— Вы что там, сволочи, жрёте? — поинтересовался Левитан, позабыв про страдания, и привстал на локте. Он разглядел, как юноша кладёт на стол съестное и сразу встал. — Я тоже, между прочим, жрать хочу, я уже давно не жрал.
А Бенишу уже откупоривал и тыкву с чаем:
— О, чаёк! — Он сделал большой глоток. — Сто лет не пил такого хорошего чая.
В общем со всей едой, что шиноби купил себе в дорогу, было беспощадно покончено. И молодому человеку оставалось только вздыхать. Но просто так вздыхать Ратибор не собирался, он серьёзно тратился, и понимал, что траты ещё не заканчиваются, а потому уже хотел некоторого понимания и ответа на главный вопрос:
«А не напрасно ли усилия мои, а не пусты ли будут траты?»
И посему он спрашивает у учёного, жадно жующего лепешку, на которую уложены мидии с чесноком:
— Мой друг, и что же в этом тексте? Набор пустых и пёстрых чисел, иль смыслы тайные, что логикой глубокой и алгеброй увязаны искусно?
Тут еретик качает головой и что-то мычит отрицательно, и пока у юноши не случился сердечный приступ, он прожевывает и заявляет:
— Ни в коем случае не набор… Это работа серьёзная, вот тут, — он мизинцем тычет в открытую тетрадь, — прямо с первых страниц идёт описание технологического цикла работ с прессом.

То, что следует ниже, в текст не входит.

-- ==== Sys2Proof/Laws/Memory.lean ====
section
/-! SUPPORT. What the memories' operations do: FILE keeps its canonical form and reads back the
bytes loaded into it; a row-major memory has the element it was built with at every position. -/

namespace Sys2Proof.Machine

/-! ## FILE -/

@[simp] theorem Memory.read_nil (a : Nat) : Memory.read [] a = Memory.unlisted := rfl

/-- Nothing is listed below the address a list of bytes is laid from. -/
theorem Memory.ofBytes_bounds (bytes : List Byte) :
    ∀ (a : Nat), ∀ c ∈ Memory.ofBytes a bytes,
      a ≤ c.1 ∧ c.1 < a + bytes.length ∧ c.2 ≠ Memory.unlisted := by
  induction bytes with
  | nil => intro a c hc; simp [Memory.ofBytes] at hc
  | cons v rest ih =>
    intro a c hc
    simp only [Memory.ofBytes] at hc
    split at hc
    · have := ih (a + 1) c hc
      simp only [List.length_cons]
      exact ⟨by omega, by omega, this.2.2⟩
    · rename_i hv
      rcases List.mem_cons.1 hc with rfl | hc
      · simp only [List.length_cons]
        exact ⟨le_refl _, by omega, hv⟩
      · have := ih (a + 1) c hc
        simp only [List.length_cons]
        exact ⟨by omega, by omega, this.2.2⟩

/-- The cells of a list of bytes rise strictly. -/
theorem Memory.ofBytes_rising (bytes : List Byte) :
    ∀ a : Nat, (Memory.ofBytes a bytes).Pairwise fun x y => x.1 < y.1 := by
  induction bytes with
  | nil => intro a; simp [Memory.ofBytes]
  | cons v rest ih =>
    intro a
    simp only [Memory.ofBytes]
    split
    · exact ih (a + 1)
    · refine List.pairwise_cons.2 ⟨fun c hc => ?_, ih (a + 1)⟩
      have := (Memory.ofBytes_bounds rest (a + 1) c hc).1
      simpa using by omega

/-- Loading bytes gives the canonical form. -/
theorem Memory.ofBytes_wf (bytes : List Byte) :
    Memory.wf bytes.length (Memory.ofBytes 0 bytes) = true := by
  simp only [Memory.wf, Bool.and_eq_true, decide_eq_true_eq, List.all_eq_true]
  refine ⟨Memory.ofBytes_rising bytes 0, fun c hc => ?_⟩
  have := Memory.ofBytes_bounds bytes 0 c hc
  exact ⟨by omega, this.2.2⟩

/-- An address no cell has reads as unlisted. -/
theorem Memory.read_of_forall_ne (m : Memory) (a : Nat) (h : ∀ c ∈ m, c.1 ≠ a) :
    m.read a = Memory.unlisted := by
  induction m with
  | nil => rfl
  | cons c rest ih =>
    obtain ⟨k, v⟩ := c
    have hk : a ≠ k := fun e => h (k, v) (by simp) e.symm
    simp only [Memory.read, if_neg hk]
    exact ih fun c hc => h c (by simp [hc])

/-- Every loaded byte reads back. -/
theorem Memory.read_ofBytes (bytes : List Byte) :
    ∀ (a i : Nat), i < bytes.length →
      (Memory.ofBytes a bytes).read (a + i) = bytes.getD i Memory.unlisted := by
  induction bytes with
  | nil => intro a i hi; simp at hi
  | cons v rest ih =>
    intro a i hi
    cases i with
    | zero =>
      simp only [Memory.ofBytes, Nat.add_zero, List.getD_cons_zero]
      split
      · rename_i hv
        rw [Memory.read_of_forall_ne _ _ fun c hc => ?_, hv]
        have := (Memory.ofBytes_bounds rest (a + 1) c hc).1
        omega
      · simp [Memory.read]
    | succ j =>
      have hj : j < rest.length := by simpa using hi
      have key := ih (a + 1) j hj
      have e : a + (j + 1) = a + 1 + j := by omega
      simp only [Memory.ofBytes, List.getD_cons_succ]
      split
      · rw [e, key]
      · have hne : a + (j + 1) ≠ a := by omega
        simp only [Memory.read, if_neg hne]
        rw [e, key]

/-- H_LOADFILE's file is in canonical form. -/
theorem FileImage.ofBytes_wf (bytes : List Byte) (h : bytes.length < 2 ^ 32) :
    (FileImage.ofBytes bytes).wf = true := by
  simp only [FileImage.wf, FileImage.ofBytes, BitVec.toNat_ofNat, Nat.mod_eq_of_lt h]
  exact Memory.ofBytes_wf bytes

/-! ## Row-major memories -/

/-- The length of a concatenation of rows of one length. -/
theorem length_flatMap_rows {α : Type} (n : Nat) (f : Nat → List α) (hf : ∀ r, (f r).length = n) :
    ∀ h : Nat, ((List.range h).flatMap f).length = h * n := by
  intro h
  induction h with
  | zero => simp
  | succ k ih => rw [List.range_succ, List.flatMap_append, List.length_append, ih]; simp [hf, Nat.succ_mul]

/-- Row `r`, element `c` of a concatenation of rows of one length. -/
theorem getElem?_flatMap_rows {α : Type} (n : Nat) (f : Nat → List α)
    (hf : ∀ r, (f r).length = n) :
    ∀ h r c : Nat, r < h → c < n → ((List.range h).flatMap f)[r * n + c]? = (f r)[c]? := by
  intro h
  induction h with
  | zero => intro r c hr; omega
  | succ k ih =>
    intro r c hr hc
    rw [List.range_succ, List.flatMap_append]
    have hlen := length_flatMap_rows n f hf k
    by_cases hrk : r < k
    · have : r * n + c < k * n := by
        calc r * n + c < r * n + n := by omega
          _ = (r + 1) * n := by ring
          _ ≤ k * n := Nat.mul_le_mul_right n hrk
      rw [List.getElem?_append_left (by omega)]
      exact ih r c hrk hc
    · have : r = k := by omega
      subst this
      rw [List.getElem?_append_right (by omega), hlen]
      simp

@[simp] theorem length_tabulate {α : Type} (h w : Nat) (f : Nat → Nat → α) :
    (tabulate h w f).length = h * w :=
  length_flatMap_rows w _ (by simp) h

/-- The element of a row-major array at a position inside it. -/
theorem getElem?_tabulate {α : Type} {h w r c : Nat} (f : Nat → Nat → α) (hr : r < h)
    (hc : c < w) : (tabulate h w f)[r * w + c]? = some (f r c) := by
  rw [tabulate, getElem?_flatMap_rows w _ (by simp) h r c hr hc]
  simp [hc]

/-- One row of an `h × w × 3` array has `w * 3` elements. -/
theorem length_row3 {α : Type} (w : Nat) (f : Nat → Nat → α) :
    ((List.range w).flatMap fun c => (List.range 3).map (f c)).length = w * 3 :=
  length_flatMap_rows 3 _ (by simp) w

@[simp] theorem length_tabulate3 {α : Type} (h w : Nat) (f : Nat → Nat → Nat → α) :
    (tabulate3 h w f).length = h * w * 3 := by
  rw [tabulate3, length_flatMap_rows (w * 3) _ (fun r => length_row3 w (f r)) h, Nat.mul_assoc]

/-- The element of an `h × w × 3` array at a position inside it. -/
theorem getElem?_tabulate3 {α : Type} {h w r c k : Nat} (f : Nat → Nat → Nat → α) (hr : r < h)
    (hc : c < w) (hk : k < 3) : (tabulate3 h w f)[(r * w + c) * 3 + k]? = some (f r c k) := by
  have e : (r * w + c) * 3 + k = r * (w * 3) + (c * 3 + k) := by ring
  rw [e, tabulate3, getElem?_flatMap_rows (w * 3) _ (fun r => length_row3 w (f r)) h r _ hr (by omega),
    getElem?_flatMap_rows 3 _ (by simp) w c k hc hk]
  simp [hk]

/-- What holds of every element function holds of every element of a row-major array. -/
theorem forall_mem_tabulate {α : Type} {h w : Nat} {f : Nat → Nat → α} {p : α → Prop}
    (hp : ∀ r c, r < h → c < w → p (f r c)) : ∀ x ∈ tabulate h w f, p x := by
  intro x hx
  simp only [tabulate, List.mem_flatMap, List.mem_map, List.mem_range] at hx
  obtain ⟨r, hr, c, hc, rfl⟩ := hx
  exact hp r c hr hc

/-- A sized grid has the sample its list holds at every position inside it. -/
theorem Grid.getElem?_at {g : Grid} (hg : g.sized = true) {r c : Nat} (hr : r < g.h.toNat)
    (hc : c < g.w.toNat) : g.samples[r * g.w.toNat + c]? = some (g.at r c) := by
  have hlen : g.samples.length = g.h.toNat * g.w.toNat := by simpa [Grid.sized] using hg
  have hlt : r * g.w.toNat + c < g.samples.length := by
    rw [hlen]
    calc r * g.w.toNat + c < r * g.w.toNat + g.w.toNat := by omega
      _ = (r + 1) * g.w.toNat := by ring
      _ ≤ g.h.toNat * g.w.toNat := Nat.mul_le_mul_right _ hr
  simp [Grid.at, List.getD_eq_getElem?_getD, List.getElem?_eq_getElem hlt]

end Sys2Proof.Machine
end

— Это с каким ещё прессом? — начинает интересоваться Моргенштерн. Оно и понятно, тетради-то его.
— Ну, я догадываюсь, с каким, — вслух размышляет Бенишу, — но пока точно марку назвать не могу. Вообще, тут описывается, как из килограмма обработанного, промытого биоматериала получить нужное количество первичного сырца.
— И что это за материал? — продолжает интересоваться Фриц Моисеевич.
— А вот об этом тут ни слова, — огорчает и его и юношу учёный. — Написано только, — он мизинцем листает страницы, — вот тут написано, что материал должен быть свежий и обязательно живой.
— Живой!? — удивляется и доносчик, прислушавшись к разговору.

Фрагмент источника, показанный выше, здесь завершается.